Nanyang Business School Forum on Risk Management and Insurance

Marginal Cost of Risk-Based Capital and Risk Taking

by | Aug 21, 2018 | Investment, Non-life insurance, Risk Taking | 0 comments

Tags: Risk-Based Capital, Regulation, Risk Taking, Insurance, IRFRC
More from: Tao Chen, Jing Rong Goh, Shinichi Kamiya, Pingyi Lou

Editor’s Note: Posted by Pingyi Lou. Pingyi Lou, Tao Chen, Jing Rong Goh, and Shinichi Kamiya are from Nanyang Technological University.

Capital regulations serve to discourage financial institutions from excessive risk-taking and to prevent their insolvency by ensuring that these institutions hold adequate capital. However, their effectiveness in discouraging risk-taking behavior is debatable.

In this study, we show that particular interactions between the risk categories assumed in required capital calculations may encourage risk taking by lowering the marginal cost of undertaking additional risks. To illustrate this relationship analytically, we utilize the structure of the risk-based capital (RBC) calculation for U.S. insurance companies and show that the predetermined interactions underlying the square root rule of the RBC formula (i.e., the square root of the sum of the squared risk charges) explicitly assigns the marginal cost of each risk category.

Under the current U.S. RBC system, there are six risk categories for P&C insurance companies and each category is subjected to capital charges. As mentioned earlier on, the square root rule applied in the RBC calculation incorporates the assumption of independence between risk categories. Due to the nonlinearity of the square root rule, the marginal RBC cost of a risk category is inevitably dependent on other risk categories. Specifically, if a certain risk category contributes a lower proportion to the total risk charge, this will result in a lower capital cost for an additional dollar increase in this risk category, relative to other risk categories. When the marginal cost of risky investment is reduced, insurers may then take advantage of the opportunity to seek a higher profit at a lower capital cost. This illustrates a specific channel through which the built-in diversification benefits of the RBC system may have unintended consequences on the risk-taking behavior of insurance companies.

In our empirical analyses, we examine how the RBC formula affects P&C insurers’ risk-taking behavior in fixed-income (FI) security holdings, the largest portion of total investments by P&C insurers.
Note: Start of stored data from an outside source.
-- ==== Sys2Proof/Machine/Resets.lean ====
section
/-!
DEFINITION. Resets, power-up, and the handshake of a domain crossing (chapter 02: R40, R41, R54 to R58; chapter 22: R532,
R533; R195, R521, R547 to R554).
-/

namespace Sys2Proof.Machine

/-! ### What a reset keeps (R56, R145, R180) -/

/-- The fields that a cold start keeps: the e-fuse map and OTP. -/
def fuseFields : List (Fld × List Nat) :=
  [(F.GLB_IDENT_part, []), (F.GLB_IDENT_slice_mask, []), (F.GLB_IDENT_rev_letter, []), (F.GLB_IDENT_rev_digit, []),
   (F.CIP_STAT_dev_kek, [])]

/-- The fields that a fundamental reset keeps: the reset causes, the latched straps, what GLB_MODE holds in the AON domain
beside the mode itself, and the spare records of always-on memory (R30, R56). -/
def alwaysOnFields : List (Fld × List Nat) :=
  fuseFields ++ [(F.GLB_RST_CAUSE_cold, []), (F.GLB_RST_CAUSE_fund, []), (F.GLB_RST_CAUSE_cc, []), (F.GLB_RST_CAUSE_sq, []),
   (F.GLB_RST_CAUSE_slice, []), (F.GLB_STRAP_oscdly, []), (F.GLB_STRAP_role, []), (F.GLB_STRAP_twin_side, []),
   (F.GLB_STRAP_nopcie, []), (F.TIM_CLK_STAT_oscdly, []), (F.PRY_TWIN_STAT_side, []), (F.GLB_MODE_refused, []),
   (F.GLB_MODE_prev, [])]
  ++ slices8.flatMap fun i => [0, 1, 2, 3].flatMap fun a =>
    [(F.CNV_ADC_STAT_spare_used, [i, a]), (F.CNV_ADC_STAT_failed_slice, [i, a])]

/-- Fields of a state carried over into another. -/
def State.carry (old : State) (fs : List (Fld × List Nat)) (s : State) : State :=
  forEach (fun e t => t.wr e.1 (old.rd e.1 e.2) e.2) fs s

/-- Nothing is booted, no program set is there, what the cask gives reads 0 (R10), and the device runs from the fallback
oscillator. -/
def State.unbooted (s : State) (ph : BootPhase) : State :=
  let s := ((s.wr F.GLB_MODE_boot_done 0).wr F.SEQ_PSET_ID_id 0).wr F.TIM_CLK_STAT_hostclk_good 0
  let s := s.wr F.TIM_CLK_STAT_on_fallback 1
  let m := imgPut [] F.SEQ_PSET_CFG_id 0
  { s with ctl := { s.ctl with boot := ph, hostClk := false }, hif := { s.hif with linkUp := false },
           vtg := { s.vtg with current := m, staged := m, rescue := m } }

/-- A cold start resets everything; fuses, OTP, the cask, the host's memory, failed cells and what is still to come remain (R56). -/
def State.cold (s : State) (ph : BootPhase) : State :=
  let t := { State.reset with
    pending := s.pending, cask := s.cask, free := s.free, hif := { Hif.reset with hostMem := s.hif.hostMem },
    ctl := { Ctl.reset with otpSerial := s.ctl.otpSerial, otpOwner := s.ctl.otpOwner, otpRefused := s.ctl.otpRefused,
                            otpKcv := s.ctl.otpKcv },
    cip := { Cip.fresh with devKek := s.cip.devKek }, mon := { Mon.fresh with vddSent := 800 },
    cel := { Cel.fresh with hard := s.cel.hard } }
  (s.carry fuseFields t).unbooted ph

/-- The rows of always-on memory. -/
def isAlwaysOnRow (k : Nat) : Bool := decide (rowKey 7 0 ≤ k ∧ k < rowKey 8 0)

/-- A fundamental reset: everything but always-on memory, the reset causes and the AON timers (R56). -/
def State.fundamental (s : State) : State :=
  let t := { State.reset with
    pending := s.pending, cask := s.cask, free := s.free,
    hif := { Hif.reset with hostMem := s.hif.hostMem, sent := s.hif.sent },
    ctl := { Ctl.reset with otpSerial := s.ctl.otpSerial, otpOwner := s.ctl.otpOwner, otpRefused := s.ctl.otpRefused,
                            otpKcv := s.ctl.otpKcv, tmode := s.ctl.tmode, restarts := s.ctl.restarts },
    exec := { Exec.reset with inFlight := s.exec.inFlight }, queues := tabPut Queue.empty [] 32 (s.queue 32),
    vtg := { Vintages.reset with lastSerial := s.vtg.lastSerial }, tim := { Tim.fresh with now := s.tim.now },
    cip := { Cip.fresh with devKek := s.cip.devKek }, mon := { Mon.fresh with vddSent := s.mon.vddSent },
    cel := { Cel.fresh with rows := s.cel.rows.filter (fun e => isAlwaysOnRow e.1),
                            bad := s.cel.bad.filter (fun e => isAlwaysOnRow e.1), hard := s.cel.hard } }
  let t := forEach (fun i t => t.setConv i { Conv.fresh with lastIssued := (s.conv1 i).lastIssued }) slices8 t
  (s.carry alwaysOnFields t).unbooted .perst

/-- The straps are latched (R547): NOPCIE acts with the role worker alone. -/
def State.latch (s : State) (st : Straps) : State :=
  let s := ((s.wr F.GLB_STRAP_oscdly st.oscdly).wr F.TIM_CLK_STAT_oscdly st.oscdly).wr F.GLB_STRAP_role st.role
  let s := (s.wr F.GLB_STRAP_twin_side (b2n st.twinSide)).wr F.PRY_TWIN_STAT_side (b2n st.twinSide)
  { s.wr F.GLB_STRAP_nopcie (b2n (st.noPcie && decide (st.role = 1))) with ctl := { s.ctl with tmode := st.tmode } }

/-- The phase of power-up changes. -/
def State.toBoot (s : State) (ph : BootPhase) : State := { s with ctl := { s.ctl with boot := ph } }

/-- Power-up waits in fundamental reset. -/
def State.inPerst (s : State) : Bool := decide (s.ctl.boot = .perst)

/-- COLD_START: VDDAON is applied, the straps are latched, and power-up waits for t0 (R56, R547). DESIGN CHOICE (log 14). -/
def execColdStart (st : Straps) (s : State) : Out := .next (((s.cold .perst).wr F.GLB_RST_CAUSE_cold 1).latch st)

/-- VDDAON_LOW: the whole device is held in reset until the cold start (R549). -/
def execVddaonLow (s : State) : Out := .next (s.cold .held)

/-- PERST_N_ASSERT: ignored where NOPCIE is latched (R56, R547). DESIGN CHOICE (log 14). -/
def execPerstNAssert (s : State) : Out :=
  .next (
    if s.bit F.GLB_STRAP_nopcie = true ∨ s.ctl.boot = .held then s else s.fundamental.wr F.GLB_RST_CAUSE_fund 1)

/-! ### Power-up (R41, R54, R55) -/

/-- PERST_N_DEASSERT: t0, the straps are latched and the OSCDLY count starts. -/
def execPerstNDeassert (st : Straps) (s : State) : Out :=
  .next (if s.inPerst = true ∧ s.bit F.GLB_STRAP_nopcie = false then (s.latch st).toBoot .oscdly else s)

/-- UP_RECEIVER_FIRST_LOCK: t0 of a worker without PCIe, its second latch point (R54, R547). -/
def execUpReceiverFirstLock (st : Straps) (s : State) : Out :=
  .next (if s.inPerst = true ∧ s.bit F.GLB_STRAP_nopcie = true then (s.latch st).toBoot .oscdly else s)

/-- OSCDLY_EXPIRY: t1 where the host clock is present, else power-up holds (R41). -/
def execOscdlyExpiry (present : Bool) (s : State) : Out :=
  .next (
    if s.ctl.boot = .oscdly then
      if present then
        let s := ((s.wr F.TIM_CLK_STAT_hostclk_good 1).wr F.TIM_CLK_STAT_on_fallback 0).toBoot .mainLoop
        { s with ctl := { s.ctl with hostClk := true } }
      else (s.wr F.TIM_CLK_STAT_hostclk_good 0).toBoot .waitClock
    else s)

/-- HOST_CLOCK_FOUND: the delay is counted again (R41). -/
def execHostClockFound (s : State) : Out := .next (if s.ctl.boot = .waitClock then s.toBoot .oscdly else s)

/-- MAIN_LOOP_LOCK: CFC, SQC and HSC start, the PCIe link trains, and the fused VDD request goes out; on the fallback
clocks power-up goes on without the main loop and the link (R47, R54, R550). -/
def execMainLoopLock (s : State) : Out :=
  .next (
    if s.ctl.boot = .mainLoop then
      let ok := !s.bit F.TIM_CLK_STAT_on_fallback
      let s := (s.wr F.TIM_CLK_STAT_main_lock (b2n ok)).toBoot .image
      { s with hif := { s.hif with linkUp := ok && !s.bit F.GLB_STRAP_nopcie }, ctl := { s.ctl with powerDown := false },
               mon := { s.mon with vddDue := some (vddOf []), vddTry := 0 } }
    else s)

/-- Word j of bootstrap image k (0 or 1) in the cask (R63, R553). -/
def State.bootWord (s : State) (k j : Nat) : Nat := s.caskWord (s.areaStart (4 + k) + 3 * j)

/-- Bootstrap image k verifies (R63, R554). -/
def State.bootGood (s : State) (k : Nat) : Bool :=
  let n := s.bootWord k 2
  decide (s.bit F.GLB_CASK_STAT_present = true ∧ s.bootWord k 0 / 2 ^ 16 = 1 ∧ s.bootWord k 1 ≠ 0 ∧ 8192 ≤ n ∧ n ≤ 524288
    ∧ verifyImage (s.bootWord k) n s.ctl.otpOwner = 1)

/-- Image k is in the instruction store (R54, R63). -/
def State.bootLoad (s : State) (k : Nat) : State :=
  let n := s.bootWord k 2
  let s := s.wr F.SEQ_PSET_ID_id (s.bootWord k 1)
  let rows := (List.range ((n + 7) / 8)).map fun r => rowKey 4 r
  { s with exec := { s.exec with store := (List.range n).map fun j => (j, some (BitVec.ofNat 24 (s.bootWord k (3 + j)))) },
           cel := { s.cel with rows := rows.foldl (fun t r => tabPut false t r true) s.cel.rows } }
Using a sample of U.S. P&C insurance companies from 2003 to 2010, we find that insurers with a lower marginal RBC cost of FI investments at the beginning of the year increase the amount of risk taken in their portfolio of FI investments for that year.

To mitigate the endogeneity concern, we examine the impact of an exogenous shock on the marginal RBC cost of FI security holdings. We investigate how insurers adjust their investment behavior after getting hit by the two costliest natural disasters in U.S. history, Hurricane Katrina and Hurricane Sandy. Both hurricanes caused affected insurers to amass huge loss reserves for their claimants and raised their capital requirement for reserve risk. This implies that for a given amount of risky FI investment, an increase in the capital charge of reserve risk translates to a decrease in RBC costs for acquiring additional units of risky FI securities. We document that insurers reporting higher coverage relevant to hurricane loss in severely affected states undertook more risk in their bond investments and purchased more risky bonds after those hurricanes. Our result is robust to controlling for shocks on capital adequacy.

Our analysis of the natural disasters highlights the unintended consequence of predetermined interactions between the risk categories incorporated within the square root rule of the RBC calculation. We document that insurers failed to control their overall risk where an increase in risky bond investment increases the firm’s volatility of return on assets (ROA) and overall insolvency probability as measured by the z-score. Our results call for caution in the design of capital regulations.

Assuming particular interactions between risk categories is a common practice in aggregating risks for the purpose of setting the minimum required capital for financial institutions. Our results and regulatory implications are thus not only limited to the U.S. insurance industry, but are also applicable to the broader regions of the banking and financial industry.